▶ _ABOUT THIS TASK_
Please count the lines in the data below that hold "gates" and answer with the number by itself.

▶ _DATA_
━━━━━━━━━━━━━━━━━━━━━━━━━━━━━━

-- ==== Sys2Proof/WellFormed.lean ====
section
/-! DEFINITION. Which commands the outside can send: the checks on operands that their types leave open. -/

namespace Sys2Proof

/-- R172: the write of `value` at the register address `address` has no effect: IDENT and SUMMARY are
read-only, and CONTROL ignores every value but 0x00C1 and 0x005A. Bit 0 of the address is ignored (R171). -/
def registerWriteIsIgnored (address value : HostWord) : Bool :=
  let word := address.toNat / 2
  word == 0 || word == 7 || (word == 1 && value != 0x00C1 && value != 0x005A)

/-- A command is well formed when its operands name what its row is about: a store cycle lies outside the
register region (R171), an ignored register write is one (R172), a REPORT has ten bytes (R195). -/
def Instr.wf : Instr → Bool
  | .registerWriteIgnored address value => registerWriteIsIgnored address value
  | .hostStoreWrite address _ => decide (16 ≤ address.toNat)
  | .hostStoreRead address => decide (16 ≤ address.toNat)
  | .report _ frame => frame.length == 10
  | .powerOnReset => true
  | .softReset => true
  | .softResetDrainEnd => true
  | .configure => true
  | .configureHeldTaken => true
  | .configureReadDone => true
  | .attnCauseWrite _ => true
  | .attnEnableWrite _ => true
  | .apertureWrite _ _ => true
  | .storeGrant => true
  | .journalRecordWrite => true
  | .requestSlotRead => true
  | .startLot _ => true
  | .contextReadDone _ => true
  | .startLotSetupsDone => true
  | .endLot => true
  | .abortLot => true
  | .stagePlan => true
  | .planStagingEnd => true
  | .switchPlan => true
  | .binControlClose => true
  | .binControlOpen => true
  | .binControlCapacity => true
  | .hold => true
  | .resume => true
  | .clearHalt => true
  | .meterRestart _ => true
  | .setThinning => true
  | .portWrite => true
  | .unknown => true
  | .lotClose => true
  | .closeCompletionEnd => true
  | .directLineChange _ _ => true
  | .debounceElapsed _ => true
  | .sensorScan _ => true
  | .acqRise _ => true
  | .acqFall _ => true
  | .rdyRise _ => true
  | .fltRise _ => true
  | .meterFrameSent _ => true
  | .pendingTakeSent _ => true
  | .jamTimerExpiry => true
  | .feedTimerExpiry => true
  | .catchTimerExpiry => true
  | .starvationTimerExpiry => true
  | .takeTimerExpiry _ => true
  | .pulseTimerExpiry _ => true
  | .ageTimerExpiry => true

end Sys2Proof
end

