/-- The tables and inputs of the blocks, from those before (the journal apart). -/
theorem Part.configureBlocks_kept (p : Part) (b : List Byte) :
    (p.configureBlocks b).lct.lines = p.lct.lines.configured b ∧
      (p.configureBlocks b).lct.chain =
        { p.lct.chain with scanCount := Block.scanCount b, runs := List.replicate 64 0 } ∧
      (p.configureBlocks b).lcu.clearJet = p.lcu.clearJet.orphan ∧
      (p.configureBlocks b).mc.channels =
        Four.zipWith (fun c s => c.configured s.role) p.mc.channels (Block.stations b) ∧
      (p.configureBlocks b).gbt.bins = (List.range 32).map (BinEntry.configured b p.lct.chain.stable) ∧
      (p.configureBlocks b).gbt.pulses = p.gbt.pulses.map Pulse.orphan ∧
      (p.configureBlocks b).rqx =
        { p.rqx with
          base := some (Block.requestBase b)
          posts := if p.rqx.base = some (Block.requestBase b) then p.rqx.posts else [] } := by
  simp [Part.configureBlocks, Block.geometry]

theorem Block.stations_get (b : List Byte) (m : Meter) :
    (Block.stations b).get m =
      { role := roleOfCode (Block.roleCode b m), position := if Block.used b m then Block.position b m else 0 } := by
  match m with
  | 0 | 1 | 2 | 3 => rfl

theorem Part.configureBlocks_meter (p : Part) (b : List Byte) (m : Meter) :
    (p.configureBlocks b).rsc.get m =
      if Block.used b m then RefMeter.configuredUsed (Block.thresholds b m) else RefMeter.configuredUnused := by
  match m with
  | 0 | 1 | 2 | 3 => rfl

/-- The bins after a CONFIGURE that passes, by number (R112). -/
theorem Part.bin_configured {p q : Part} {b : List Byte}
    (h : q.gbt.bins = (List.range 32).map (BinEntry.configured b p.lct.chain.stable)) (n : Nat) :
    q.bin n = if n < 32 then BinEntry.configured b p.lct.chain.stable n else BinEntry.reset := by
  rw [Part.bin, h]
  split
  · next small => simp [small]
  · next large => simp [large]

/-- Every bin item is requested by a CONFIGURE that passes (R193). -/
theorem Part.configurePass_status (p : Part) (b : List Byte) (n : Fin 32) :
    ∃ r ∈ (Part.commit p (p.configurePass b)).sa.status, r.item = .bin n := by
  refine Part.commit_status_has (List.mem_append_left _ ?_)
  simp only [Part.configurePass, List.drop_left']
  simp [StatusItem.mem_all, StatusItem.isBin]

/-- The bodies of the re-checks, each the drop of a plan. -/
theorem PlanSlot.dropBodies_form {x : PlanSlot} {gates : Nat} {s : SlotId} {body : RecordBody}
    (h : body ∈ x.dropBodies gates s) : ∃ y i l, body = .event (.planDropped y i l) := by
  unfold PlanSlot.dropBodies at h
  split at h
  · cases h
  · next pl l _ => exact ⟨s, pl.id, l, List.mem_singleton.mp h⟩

━━━━━━━━━━━━━━━━━━━━━━━━━━━━━━

▶ _THE COMPLETED TASK_
2